А теперь — по существу... Я достаю сигареты и вопросительно смотрю на Лейбница.
— Ну, что еще?
— Огня, — кротко говорю я. — Я так волнуюсь...
Лейбниц щелкает зажигалкой.
— Начинайте. Что вы там болтали о складе и связях с маки́?
— О связях? Пока ничего. Но могу начать с них. Делаю паузу и говорю намеренно безразлично, словно в пространство:
— Пожалуй, пора... Как вы считаете, протоколист уже сделал записи? Наверно, нет... Подождем? — Наслаждаюсь бешенством в глазах Лейбница и продолжаю: — Итак, о связях... Наберитесь терпения, я начну издалека... И не тянитесь, пожалуйста, к кнопке — звонок кончится для вас печально, Лейбниц... Ну, оставьте звонок в покое!
— Ты!..
Лейбниц спрыгивает со стола и... соображает.
— Поздно, — говорю я и глубоко затягиваюсь сигаретой. — Поздно, Лейбниц. Протоколист ни за какие блага на свете не порвет документ. За это его отправят так далеко, откуда редко кто возвращается. Надо было думать раньше, есть ли разница между безвестным бродягой и гражданином союзного государства. Вряд ли теперь вам удастся спихнуть дело на Готье, а это пахнет для вас не штрафной ротой, а кое-чем похуже. Не верите? — Встаю и подхожу к Лейбницу вплотную. — За такую неловкость, как расстрел богатого болгарина, едущего в Берлин, чтобы предложить германскому солдату хлеб в его рацион, — за эту маленькую глупость рейхсфюрер СС вздернет тебя здесь же на самом надежном пеньковом галстуке.. Понял, Лейбниц?
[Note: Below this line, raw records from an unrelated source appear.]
/-- O38. LINK_UP, LINK_DOWN, HELLO_RECEIVE, HELLO_REPEAT, TWIN_STATE_WAIT_END, CHANNEL_B_ADMISSION, LISTEN_START and LISTEN_WINDOW_END. Rules: R252, R255, R292, R293, R294, R313, R315, R318 (derived). -/
def Obligations.LinksGreetAndNodesAreAdmitted : Prop :=
  (∀ (i : Fin 4) (pm : Bool) (s : State), s.hawserRuns = true → s.hws.ports[i].linkUp = false → s.hws.relays[portChannel i].open_ = true →
    ∃ t hd, exec (.linkUp i pm) s = .next t ∧ t.now = s.now ∧ t.carSide = s.carSide ∧ t.hws.ports[i].linkUp = true ∧ t.hws.ports[i].phyMaster = pm ∧ t.hws.ports[i].upAt = s.now ∧
      t.hws.ports[i].folded = (decide (s.hws.position ≠ 0) || s.hws.ports[i].guardFold) ∧ t.hws.wire = s.hws.wire ++ [⟨.port i.val, 0, hd, .hello (s.ownHello i)⟩] ∧ t.hws.faultEvent = 0 ∧ t.hws.faultPort = i.val ∧
      t.ina.mergeRefused = false ∧ t.ina.st = s.ina.st ∧ ∀ j : Fin 4, j ≠ i → t.hws.ports[j] = s.hws.ports[j]) ∧
  (∀ (i j : Fin 4) (s : State), s.hawserRuns = true → s.hws.ports[i].linkUp = true → s.facesGrant i = false → j ≠ i → portAft j = portAft i →
    ∃ t, exec (.linkDown i) s = .next t ∧ t.now = s.now ∧ t.carSide = s.carSide ∧ t.hws.ports[i].linkUp = false ∧ t.hws.ports[i].folded = true ∧ t.hws.ports[i].lost = true ∧ t.hws.ports[i].linkLost = true ∧ t.hws.ports[i].downAt = s.now ∧
      t.hws.ports[i].partner = none ∧ (∀ k : Fin 4, k ≠ i → t.hws.ports[k] = s.hws.ports[k]) ∧ t.hws.faultEvent = 1 ∧ t.hws.faultPort = i.val ∧
      (s.hws.position ≠ 0 → s.hws.ports[j].linkLost = true → s.goesOn (portAft i) = true → t.ina.splitAt = some s.now ∧ t.ina.faultEvent = 4 ∧ t.ina.cntCuts = satInc 255 s.ina.cntCuts ∧ t.ina.pendingDir = none) ∧
      ((s.hws.position = 0 ∨ s.hws.ports[j].linkLost = false ∨ s.goesOn (portAft i) = false) → t.ina = { s.ina with mergeRefused := false })) ∧
  (∀ (i : Fin 4) (s : State), s.hawserRuns = true → s.hws.ports[i].linkUp = true → s.facesGrant i = true →
    ∃ t, exec (.linkDown i) s = .next t ∧ t.now = s.now ∧ t.carSide = s.carSide ∧ t.hws.ports[i].linkUp = false ∧ t.hws.ports[i].folded = true ∧ t.hws.ports[i].lost = s.hws.ports[i].lost ∧ t.hws.ports[i].linkLost = false ∧ t.ina = { s.ina with mergeRefused := false }) ∧
  (∀ (i : Fin 4) (cy : Nat) (h : Hello) (s : State), s.hawserRuns = true → s.hws.ports[i].linkUp = true →
    ∃ t, exec (.helloReceive i cy h) s = .next t ∧ t.now = s.now ∧ t.carSide = s.carSide ∧ t.hws.ports[i].partner = some h ∧ (∀ j : Fin 4, j ≠ i → t.hws.ports[j] = s.hws.ports[j]) ∧
      (h.state ≠ 4 → t.ina = s.ina ∧ t.hws.wire = s.hws.wire) ∧
      (h.state = 4 → s.ina.st = .running → (h.nonce ≠ s.ina.nonce ∨ h.generation ≠ s.ina.generation) → s.ina.merge = none → s.ina.mergeRefused = false →
        t.ina.merge = some ⟨portAft i, s.hws.ports[i].upAt, false, h.nonce, h.generation⟩ ∧ t.ina.faultEvent = 3) ∧
      (h.state = 4 → (s.ina.st = .listen ∨ s.ina.st = .contest) → portChannel i = 0 →
        t.ina.st = .inserting ∧ t.ina.stepA = .requested ∧ t.ina.runningHello = true ∧ t.hws.cycle = cy ∧ ∃ hd, t.hws.wire = s.hws.wire ++ [⟨.port i.val, 0, hd, .request ⟨1, 0, s.ownReport 0 (portAft i) false⟩⟩])) ∧
  (∀ (i : Fin 4) (s : State), s.hawserRuns = true → s.hws.ports[i].linkUp = true → s.hws.ports[i].folded = true →
    ∃ t hd, exec (.helloRepeat i) s = .next t ∧ t.now = max s.now (s.hws.ports[i].helloAt + 100000000) ∧ t.carSide = s.carSide ∧ t.ina = s.ina ∧ t.hws.ports[i].helloAt = t.now ∧
      t.hws.wire = s.hws.wire ++ [⟨.port i.val, 0, hd, .hello ((s.advance (s.hws.ports[i].helloAt + 100000000)).ownHello i)⟩]) ∧
  (∀ (i : Fin 4) (s : State), s.hws.ports[i].folded = false → exec (.helloRepeat i) s = .next s.draw) ∧
  (∀ (t0 : Nat) (s : State), s.hawserRuns = true → s.ina.handoverAt = some t0 → s.twinRunning = true →
    ∃ t hd, exec .twinStateWaitEnd s = .next t ∧ t.now = s.now ∧ t.carSide = s.carSide ∧ t.ina = { s.ina with handoverAt := none, st := .inserting, stepA := .requested, announced := true } ∧
      t.hws.wire = s.hws.wire ++ [⟨.twin, 0, hd, .relayed ⟨1, 0, s.ownReport 0 false false⟩⟩]) ∧
  (∀ (t0 : Nat) (s : State), s.hawserRuns = true → s.ina.handoverAt = some t0 → s.twinRunning = false →
    ∃ t, exec .twinStateWaitEnd s = .next t ∧ t.now = (if s.twn.link = true ∧ s.twn.beat ≠ none then s.now else max s.now (t0 + 250000000)) ∧ t.carSide = s.carSide ∧ t.ina.handoverAt = none ∧ t.ina.admitted[(0 : Fin 2)] = true ∧ t.ina.admittedAt = t.now ∧ t.ina.st = s.ina.st ∧
      t.hws.relays[(0 : Fin 2)].drive = true ∧ t.hws.relays[(0 : Fin 2)].open_ = true ∧ t.hws.relays[(0 : Fin 2)].openedAt = t.now ∧ t.mss.relayA = s.mss.relayA + 1 ∧ t.hws.wire = s.hws.wire) ∧
  (∀ (s : State), s.hawserRuns = true → s.ina.admitted[(0 : Fin 2)] = true → s.ina.admitted[(1 : Fin 2)] = false → s.ina.announced = false → s.ina.runningHello = false →
    ∃ t, exec .channelBAdmission s = .next t ∧ t.now = max s.now (s.ina.admittedAt + 200000000) ∧ t.carSide = s.carSide ∧ t.ina = { s.ina with admitted := s.ina.admitted.set 1 true } ∧ t.hws.relays[(1 : Fin 2)].open_ = true ∧ t.mss.relayB = s.mss.relayB + 1) ∧
  (∀ (r : Nat) (s : State), s.hawserRuns = true → s.ina.admitted[(0 : Fin 2)] = true → s.ina.st = .offline → s.hws.ports[(0 : Fin 4)].linkUp = true → s.hws.ports[(1 : Fin 4)].linkUp = true →
    exec (.listenStart r) s = .next (s.modIna fun x => { x with st := .listen, phase := .none, heardAny := false, listenEnd := if s.coldCapable then some (s.now + 25000000 + min r 500 * 10000) else none }).draw) ∧
  (∀ (r : Nat) (s : State), s.hawserRuns = true → s.ina.admitted[(0 : Fin 2)] = true → s.ina.st = .inaugurating → s.ina.leader = false → s.ina.pendingDir = none → s.ina.startAt + 33000000 ≤ s.now → s.hws.ports[(0 : Fin 4)].linkUp = true → s.hws.ports[(1 : Fin 4)].linkUp = true →
    exec (.listenStart r) s = .next (((s.modIna fun x => { x with generation := 0 }).modHws fun h => { h with position := 0 }).modIna fun x => { x with st := .listen, phase := .none, heardAny := false, listenEnd := if s.coldCapable then some (s.now + 25000000 + min r 500 * 10000) else none }).draw) ∧
  (∀ (n t0 : Nat) (s : State), s.hawserRuns = true → s.ina.st = .listen → s.ina.heardAny = false → s.ina.listenEnd = some t0 →
    exec (.listenWindowEnd n) s = .next ((s.advance t0).modIna fun x => { x with st := .contest, ownNonce := n % 2 ^ 64, contestAt := none, lastCold := none, listenEnd := none }).draw)

/-- O39. COLD_START_FRAME_SEND, COLD_START_FRAME_RECEIVE, CONTEST_TIMEOUT, COUNT_RECEIVE, REPORT_RECEIVE and COUNT_TIMEOUT: the lowest nonce leads and counts the chain. Rules: R294, R295, R296, R297, R308 (derived). -/
def Obligations.ColdStartElectsALeader : Prop :=
  (∀ (s : State), s.hawserRuns = true → s.ina.st = .contest → s.hws.ports[(0 : Fin 4)].linkUp = true → s.hws.ports[(1 : Fin 4)].linkUp = true →
    ∃ t, exec .coldStartFrameSend s = .next t ∧ t.now = (match s.ina.lastCold with | some l => max s.now (l + 1000000) | none => s.now) ∧ t.carSide = s.carSide ∧
      t.ina.lastCold = some t.now ∧ t.ina.contestAt = some (s.ina.contestAt.getD t.now) ∧ t.ina.st = .contest ∧ t.ina.ownNonce = s.ina.ownNonce ∧
      t.hws.wire = s.hws.wire ++ [⟨.port 0, 0, s.header 0 false false 0 0, .coldStart s.ina.ownNonce s.modeDigest⟩, ⟨.port 1, 0, s.header 0 false false 0 0, .coldStart s.ina.ownNonce s.modeDigest⟩]) ∧
  (∀ (aft : Bool) (n : Nat) (dg : List Byte) (r : Nat) (s : State), s.hawserRuns = true → s.ina.st = .contest →
    ∃ t, exec (.coldStartFrameReceive aft n dg r) s = .next t ∧ t.now = s.now ∧ t.carSide = s.carSide ∧
      (n < s.ina.ownNonce → t.ina.st = .listen ∧ t.ina.heardAny = true ∧ t.ina.listenEnd = none) ∧
      (n = s.ina.ownNonce → t.ina.st = .listen ∧ t.ina.heardAny = false ∧ t.ina.listenEnd = some (s.now + 25000000 + min r 500 * 10000) ∧ t.ina.cntRetries = satInc 255 s.ina.cntRetries) ∧
      (s.ina.ownNonce < n → t.ina.st = .contest)) ∧
  (∀ (aft : Bool) (n : Nat) (dg : List Byte) (r : Nat) (s : State), s.hawserRuns = true → s.ina.st = .listen →
    ∃ t, exec (.coldStartFrameReceive aft n dg r) s = .next t ∧ t.now = s.now ∧ t.carSide = s.carSide ∧ t.ina.st = .listen ∧ t.ina.heardAny = true ∧ t.ina.listenEnd = none) ∧
  (∀ (t0 : Nat) (s : State), s.hawserRuns = true → s.ina.st = .contest → s.ina.contestAt = some t0 →
    ∃ t, exec .contestTimeout s = .next t ∧ t.now = max s.now (t0 + 6000000) ∧ t.carSide = s.carSide ∧ t.ina.leader = true ∧ t.ina.nonce = s.ina.ownNonce ∧ t.ina.st = .inaugurating ∧
      t.ina.trigger = 1 ∧ t.hws.mode = cfgHwsInitialMode s.params ∧
      ((s.hws.ports[(0 : Fin 4)].linkUp = true ∨ s.hws.ports[(1 : Fin 4)].linkUp = true) → t.ina.phase = .collect ∧ t.ina.collect = some ⟨[], t.now, 0⟩) ∧
      (s.hws.ports[(0 : Fin 4)].linkUp = false → s.hws.ports[(1 : Fin 4)].linkUp = false → t.ina.phase = .directory ∧ t.ina.collect = none ∧ ∃ d, t.ina.pendingDir = some d ∧ d.countBased = true ∧ d.generation = s.ina.generation + 1)) ∧
  (∀ (aft : Bool) (n g hop side : Nat) (s : State), s.hawserRuns = true → (s.ina.st = .listen ∨ (s.ina.st = .contest ∧ n < s.ina.ownNonce) ∨ (s.ina.st = .inaugurating ∧ s.ina.leader = false)) →
    s.hws.ports[portAt 0 aft].linkUp = true → s.hws.ports[portAt 0 (!aft)].linkUp = true →
    ∃ t, exec (.countReceive aft n g hop side) s = .next t ∧ t.now = s.now ∧ t.carSide = s.carSide ∧ t.ina.st = .inaugurating ∧ t.ina.phase = .collect ∧ t.ina.hop = hop + 1 ∧ t.ina.side = side ∧ t.ina.toLeader = aft ∧
      t.hws.wire = s.hws.wire ++ [⟨.port (portAt 0 aft).val, 0, s.header 0 false false 0 0, .report [s.ownReport (hop + 1) aft false] 0⟩, ⟨.port (portAt 0 (!aft)).val, 0, s.header 0 false false 0 0, .count n g (hop + 1)⟩]) ∧
  (∀ (aft : Bool) (n g hop side : Nat) (s : State), s.hawserRuns = true → s.ina.st = .running →
    exec (.countReceive aft n g hop side) s = .next (s.modIna fun x => { x with heard := (x.heard.filter fun y => decide (s.now ≤ y.2 + 10000000)) ++ [(n, s.now)] }).draw) ∧
  (∀ (aft : Bool) (rs : List Report) (c : Collect) (s : State), s.hawserRuns = true → s.ina.collect = some c →
    let c' := { c with reports := c.reports ++ rs.map fun r => (b2n aft, r) }
    (s.countComplete c' = false → exec (.reportReceive aft rs) s = .next (s.modIna fun x => { x with collect := some c' }).draw) ∧
    (s.countComplete c' = true → ∃ t, exec (.reportReceive aft rs) s = .next t ∧ t.now = s.now ∧ t.carSide = s.carSide ∧ t.ina.collect = none ∧ t.ina.phase = .directory ∧ ∃ d, t.ina.pendingDir = some d ∧ d.countBased = true)) ∧
  (∀ (aft : Bool) (rs : List Report) (s : State), s.hawserRuns = true → s.ina.collect = none → s.ina.st = .inaugurating → s.hws.ports[portAt 0 s.ina.toLeader].linkUp = true →
    exec (.reportReceive aft rs) s = .next (s.send ⟨.port (portAt 0 s.ina.toLeader).val, 0, s.header 0 false false 0 0, .report rs 0⟩).draw) ∧
  (∀ (aft : Bool) (rs : List Report) (s : State), s.hawserRuns = true → s.ina.collect = none → s.ina.st = .running → s.ina.leader = false →
    exec (.reportReceive aft rs) s = .next (s.modIna fun x => { x with reports := x.reports ++ (((List.range' 1 x.dir.length).filter fun p => s.present p).drop x.reports.length).zip rs }).draw) ∧
  (∀ (c : Collect) (s : State), s.hawserRuns = true → s.ina.leader = true → s.ina.collect = some c →
    ∃ t, exec .countTimeout s = .next t ∧ t.now = max s.now (c.at_ + 33000000) ∧ t.carSide = s.carSide ∧ t.ina.collect = none ∧ t.ina.phase = .directory ∧ t.ina.cntRetries = satInc 255 s.ina.cntRetries ∧
      ∃ d, t.ina.pendingDir = some d ∧ d.countBased = true ∧ d.generation = s.ina.generation + 1)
Чистенькие щечки вызывают у меня непреодолимое желание вернуть Лейбницу все пощечины, полученные от гестапо в кредит. Ах, как не хочется быть вежливым! Делаю пару глубоких затяжек и, любуясь дымом, говорю:
— Впрочем, готов допустить, что болгарский посол не пользуется в Берлине достаточным авторитетом. Не берусь также гарантировать, что оберфюрер фон Кольвиц ринется разыскивать Багрянова — одним славянином больше, одним меньше, какая в принципе разница? Допускаю, наконец, крамольную мысль, что даже МИД Болгарии не пошевельнет пальцем, чтобы защитить меня. Меняет дело? О нет...
Старое мудрое правило: выдай сомнения оппонента за свои собственные и опровергни их. В любом приличном учебнике логики есть куча примеров — от древних времен до наших дней. Мой мог бы стать не самым худшим.
Лейбниц, белый от ненависти, тихо качает головой.
— Ты... Знаешь, что я с тобой сделаю за это?.. Не знаешь?..
«А он не трус, — говорю я себе. — И, по-моему, садист. Какие выцветшие глаза! Но не осел же!»
Стряхиваю пепел на пол и продолжаю:
— Остается одна мелочь, не взятая вами в расчет. Итальянский консул в Париже. Позвоните ему и убедитесь, что он ждал меня вчера и, если я не появлюсь завтра, затрезвонит во все колокола. Вы ведь, естественно, не знали, что в Риме я подписал кучу контрактов, очень выгодных для итальянской стороны?